[PROBLEM]
Return the data below exactly, but only from the line containing "g => s.beginTurn g" through the line containing "let s := (List.finRange", with both of those lines included.
***** INFORMATION
-- ==== Sys2Proof/Machine/Gables.lean ====
section
/-! DEFINITION. Scheduling, boosts, stops and restarts of the gables (spec/11). -/

namespace Sys2Proof.Machine

def State.gab (s : State) (g : Gable) : GabState := s.gabs[g.val]

def State.setGab (s : State) (g : Gable) (f : GabState → GabState) : State := { s with gabs := vmod s.gabs g f }

def State.setFrame (s : State) (f : SchedFrame → SchedFrame) : State := { s with frame := f s.frame }

def State.ctxOf (s : State) (g : Gable) : Ctx := s.core.ctx[g.val]

def State.setCtxOf (s : State) (g : Gable) (f : Ctx → Ctx) : State :=
  s.setCore (fun c => { c with ctx := vmod c.ctx g f })

def State.descOf (s : State) (g : Gable) : Desc := s.cfg.desc[g.val]

/-- A register takes its Plate value and its Resets. -/
def State.plateReg (s : State) (r : Reg) : State := s.setReg r (s.cfg.resetWord r)

/-! ## Who runs (R208) -/

/-- At least one line is pending and enabled at a gable. -/
def State.eventReady (s : State) (g : Gable) : Bool :=
  decide (s.reg (.gabEvtPendLo g) &&& s.reg (.gabEvtEnLo g) ≠ 0) ||
    decide (s.reg (.gabEvtPendHi g) &&& s.reg (.gabEvtEnHi g) ≠ 0)

/-- A gable waits in WFE. -/
def State.waitsWfe (s : State) (g : Gable) : Bool := (s.ctxOf g).wfe && !s.eventReady g

/-- A gable is runnable: it is not stopped, its request is RUN, and it does not wait in WFE. -/
def State.runnable (s : State) (g : Gable) : Bool :=
  (s.descOf g).present && !(s.gab g).stopped && decide (s.power.greq[g.val] = .run) && !s.waitsWfe g

/-- A boost that is neither suspended nor at its end of BOOST_MAX us (R213). -/
def State.boostRuns (s : State) (g : Gable) : Bool :=
  (s.gab g).boost.elim false (fun b => decide (b.ran < (s.descOf g).boostMax)) &&
    (decide (s.frame.rsvLeft ≠ 0) || decide ((s.gab g).remain ≠ 0))

/-- The boosted gable that runs first, by order of receipt. -/
def State.pickBoosted (s : State) : Option Gable :=
  (List.finRange 8).foldl
    (fun best g =>
      if s.runnable g && s.boostRuns g then
        let ord := fun (h : Gable) => ((s.gab h).boost).elim 0 (fun b => b.order)
        match best with
        | none => some g
        | some h => if ord g < ord h then some g else best
      else best) none

/-- Of two gables of a class, the first goes before the second (R208): one with a turn to finish goes first, one whose turn
has run out last, and else the one that has waited longer; a tie goes to the lower number (notes/assumptions/57.md). -/
def GabState.before (x y : GabState) : Bool :=
  if decide (x.turn ≠ 0) ≠ decide (y.turn ≠ 0) then decide (x.turn ≠ 0)
  else if x.spent ≠ y.spent then y.spent
  else decide (y.waited < x.waited)

/-- The gable of a set whose turn it is (R208), of the highest urgency class. -/
def State.pickTurn (s : State) (set : List Gable) : Option Gable :=
  match (List.range 4).reverse.find? (fun u => set.any (fun g => decide ((s.descOf g).urg = u))) with
  | none => none
  | some u =>
    (set.filter (fun g => decide ((s.descOf g).urg = u))).foldl
      (fun best g => match best with
        | none => some g
        | some h => if (s.gab g).before (s.gab h) then some g else some h) none

/-- The gable that the switcher runs at an instruction boundary (R208). -/
def State.pickGable (s : State) : Option Gable :=
  match s.pickBoosted with
  | some g => some g
  | none =>
    let run := (List.finRange 8).filter (fun g => s.runnable g)
    match s.pickTurn (run.filter (fun g => decide ((s.gab g).remain ≠ 0))) with
    | some g => some g
    | none => s.pickTurn (run.filter (fun g => (s.descOf g).slackOk))

/-- The core takes instructions: CORE is ON, and neither Ridge nor Brace halts it. -/
def State.coreRuns (s : State) : Bool := s.up && s.domOn dCORE && !s.core.halted && !s.braced

/-- A turn begins when a gable without one is chosen outside a boost; those of its class whose turns ran out wait for theirs
from then on. -/
def State.beginTurn (s : State) (g : Gable) : State :=
  if (s.gab g).turn = 0 && !s.boostRuns g then
    let s := { s with gabs := Vector.ofFn (fun h : Gable =>
      if (s.descOf h).urg = (s.descOf g).urg then { s.gab h with spent := false } else s.gab h) }
    s.setGab g (fun x => { x with turn := s.cfg.quantum })
  else s

/-- The switcher at an instruction boundary (R150, R204): the ILB is discarded at a switch; buffered stores stay. -/
def State.switchGable (s : State) : State :=
  if s.coreRuns then
    let next := s.pickGable
    if s.core.running = next then
      match next with
      | none => s
      | some g => s.beginTurn g
    else
      let s := s.setCore (fun c => { c with running := next, ilb := [] })
      match next with
      | none => s
      | some g => ((s.setCtxOf g (fun c => { c with wfe := false })).tellDlost g).beginTurn g
  else s

/-! ## Budgets (R207, R209) -/

/-- A gable's budget for a frame. -/
def State.effectiveBudget (s : State) (g : Gable) : Nat := (s.descOf g).budget - (s.gab g).overrun

/-- A gable gives up the rest of its frame (R210, R217). -/
def GabState.giveUp (x : GabState) : GabState := { x with released := x.released + x.remain, remain := 0, turn := 0, spent := false }

/-- A frame begins. -/
def State.frameStart (s : State) : State :=
  let s := { s with gabs := Vector.ofFn (fun g : Gable =>
    { s.gab g with used := 0, released := 0, overrun := 0, slack := false, remain := s.effectiveBudget g }) }
  s.setFrame (fun f => { f with tick := 0, num := f.num + 1, rsvLeft := s.cfg.linkRsv })

/-! ## Boosts (R212, R213) -/

/-- Start a boost as line 27 pends for a command or message, where the gable has enabled it. -/
def State.boostStart (s : State) (g : Gable) : State :=
  if s.lineEnabled g 27 && (s.gab g).boost.isNone then
    let s := (s.setGab g (fun x => { x with boost := some { order := s.frame.boostSeq, ran := 0 } })).setFrame
      (fun f => { f with boostSeq := f.boostSeq + 1 })
    s.satField (.gabBoostStat g) 15 0
  else s

/-- A boost ends, and the engine answers what the firmware has not (R213, R271). -/
def State.boostEnd (s : State) (g : Gable) : State :=
  if (s.gab g).boost.isSome then (s.setGab g (fun x => { x with boost := none })).timeoutReplies g else s

/-- End a boost when line 27 is no longer pending and nothing further is queued (R213). -/
def State.boostCheck (s : State) (g : Gable) : State :=
  if !s.linePending g 27 && (s.purlin.msgq[g.val]).isEmpty then s.boostEnd g else s

/-- LINK leaves ON for OFF: both ports keep nothing (R105), and LINKPLL stops. With the message queues empty, boosts may
end (R213). -/
def State.linkLost (s : State) : State :=
  let s := (List.finRange 2).foldl (fun (t : State) p => t.portDown p) s
  let s := (s.setPurlin (fun u => { u with msgq := Vector.replicate 8 [], opens := Vector.replicate 8 (Vector.replicate 2 none) })).clearReg
    .clkStat (bitMask 5)
  (List.finRange 8).foldl (fun (t : State) g => t.boostCheck g) s

/-! ## Stop and restart (R217, R218) -/

/-- A gable stops at a double fault. -/
def State.stopGable (s : State) (g : Gable) : State :=
  let auto := (s.descOf g).policy = 1 && decide ((s.gab g).autoCount < (s.descOf g).limit)
  let s := s.setGab g (fun x => { x.giveUp with stopped := true, stopAt := s.now, restartPend := auto })
  let s := s.boostEnd g
  let s := if g = 0 then s else s.pendLine 0 31
  s.setCore (fun c => { c with running := if c.running = some g then none else c.running })

/-- How many of the oldest buffered stores commit so that none of a gable's is left. -/
def storesThrough (g : Gable) : List SbEntry → Nat
  | [] => 0
  | e :: rest =>
    let n := storesThrough g rest
    if n ≠ 0 then n + 1 else if e.gable = g then 1 else 0

/-- The registers of a gable's performance counters. -/
def State.clearPerf (s : State) (g : Gable) : State :=
  (List.finRange 8).foldl (fun (t : State) k => t.setReg (.gabPerf g k) 0) s

/-- The context a gable starts with at its entry vector (R152). -/
def State.startContext (s : State) (g : Gable) : State :=
  s.setCtxOf g (fun _ => { Ctx.reset with pc := (s.descOf g).entry })

/-- A gable's call slot at its restart: a pending call is withdrawn, a running one runs on with its result discarded
(R134, R218). -/
def State.withdrawCall (s : State) (g : Gable) : State :=
  let s := match s.ridge.slots[g.val] with
    | .free => s
    | .pending _ _ => s.setRidge (fun r => { r with slots := vset r.slots g .free })
    | .running _ => s.setRidge (fun r => { r with discard := vset r.discard g true })
  s.setReg (.rdgResult g) 0

/-- Hold engages on a gable's pad groups. -/
def State.holdGable (s : State) (g : Gable) : State :=
  (List.finRange 4).foldl (fun t p => if t.cfg.groupOwner p = g then t.hold p .word else t) s

/-- Restart a gable in the order of R218. -/
def State.restartGable (s : State) (g : Gable) : State :=
  let s := s.withdrawCall g
  let s := s.commitMany (storesThrough g s.core.sb)
  let s := s.flushGable g
  let s := (s.holdGable g).haltEnginesOf g
  let s := s.closeGable g
  let s := s.thtRestart g
  let s := (s.setReg (.gabEvtPendLo g) 0).setReg (.gabEvtPendHi g) 0
  let s := (((s.plateReg (.gabEvtEnLo g)).plateReg (.gabEvtEnHi g)).plateReg (.gabTrapBase g)).plateReg (.lcGctl g)
  let s := s.clearPerf g
  let s := s.setReg (.gabFault g) (satInc (s.reg (.gabFault g)) 30 24 ||| bitMask 16)
  let s := (s.startContext g).setGreq g .run
  let s := s.setGab g (fun x => { x with stopped := false, restartPend := false, turn := 0, spent := false })
  let s := s.boostEnd g
  s.setCore (fun c => { c with ilb := if c.running = some g then [] else c.ilb })

/-! ## Commands -/

/-- GABLE_SWITCH. -/
def execGableSwitch (s : State) : Host.Outcome State Fault Refusal := done s s.switchGable

/-- FRAME_START (R207): the frame's 1,000 ticks have passed. -/
def execFrameStart (s : State) : Host.Outcome State Fault Refusal :=
  done s (s.when (decide (1000 ≤ s.frame.tick)) State.frameStart)

/-- BUDGET_EXHAUSTED: a gable whose REMAIN has reached 0 is switched out at its next boundary (R209). -/
def execBudgetExhausted (g : Gable) (s : State) : Host.Outcome State Fault Refusal :=
  done s (s.when (decide (s.core.running = some g) && decide ((s.gab g).remain = 0)) State.switchGable)

/-- QUANTUM_EXPIRY: the running gable's turn has run out, and the next of its class takes one (R208). -/
def execQuantumExpiry (s : State) : Host.Outcome State Fault Refusal :=
  done s (match s.core.running with
    | none => s
    | some g => s.when (decide ((s.gab g).turn = 0)) State.switchGable)

/-- BOOST_EXPIRY: BOOST_MAX us have run under the boost (R213). -/
def execBoostExpiry (g : Gable) (s : State) : Host.Outcome State Fault Refusal :=
  done s (s.when ((s.gab g).boost.elim false (fun b => decide ((s.descOf g).boostMax ≤ b.ran))) (fun s =>
    ((s.satField (.gabBoostStat g) 31 16).boostEnd g).switchGable))

/-- GABLE_RESTART: DELAY ms after a double fault under AUTO (R217). -/
def execGableRestart (g : Gable) (s : State) : Host.Outcome State Fault Refusal :=
  done s (s.when ((s.gab g).restartPend && decide ((s.gab g).stopAt + 1000 * (s.descOf g).delay ≤ s.now)) (fun s =>
    (s.setGab g (fun x => { x with autoCount := x.autoCount + 1 })).restartGable g))

end Sys2Proof.Machine
end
**********
[RESULT FOR THIS TASK]
      | some g => s.beginTurn g
    else
      let s := s.setCore (fun c => { c with running := next, ilb := [] })
      match next with
      | none => s
      | some g => ((s.setCtxOf g (fun c => { c with wfe := false })).tellDlost g).beginTurn g
  else s

/-! ## Budgets (R207, R209) -/

/-- A gable's budget for a frame. -/
def State.effectiveBudget (s : State) (g : Gable) : Nat := (s.descOf g).budget - (s.gab g).overrun

/-- A gable gives up the rest of its frame (R210, R217). -/
def GabState.giveUp (x : GabState) : GabState := { x with released := x.released + x.remain, remain := 0, turn := 0, spent := false }

/-- A frame begins. -/
def State.frameStart (s : State) : State :=
  let s := { s with gabs := Vector.ofFn (fun g : Gable =>
    { s.gab g with used := 0, released := 0, overrun := 0, slack := false, remain := s.effectiveBudget g }) }
  s.setFrame (fun f => { f with tick := 0, num := f.num + 1, rsvLeft := s.cfg.linkRsv })

/-! ## Boosts (R212, R213) -/

/-- Start a boost as line 27 pends for a command or message, where the gable has enabled it. -/
def State.boostStart (s : State) (g : Gable) : State :=
  if s.lineEnabled g 27 && (s.gab g).boost.isNone then
    let s := (s.setGab g (fun x => { x with boost := some { order := s.frame.boostSeq, ran := 0 } })).setFrame
      (fun f => { f with boostSeq := f.boostSeq + 1 })
    s.satField (.gabBoostStat g) 15 0
  else s

/-- A boost ends, and the engine answers what the firmware has not (R213, R271). -/
def State.boostEnd (s : State) (g : Gable) : State :=
  if (s.gab g).boost.isSome then (s.setGab g (fun x => { x with boost := none })).timeoutReplies g else s

/-- End a boost when line 27 is no longer pending and nothing further is queued (R213). -/
def State.boostCheck (s : State) (g : Gable) : State :=
  if !s.linePending g 27 && (s.purlin.msgq[g.val]).isEmpty then s.boostEnd g else s

/-- LINK leaves ON for OFF: both ports keep nothing (R105), and LINKPLL stops. With the message queues empty, boosts may
end (R213). -/
def State.linkLost (s : State) : State :=
  let s := (List.finRange 2).foldl (fun (t : State) p => t.portDown p) s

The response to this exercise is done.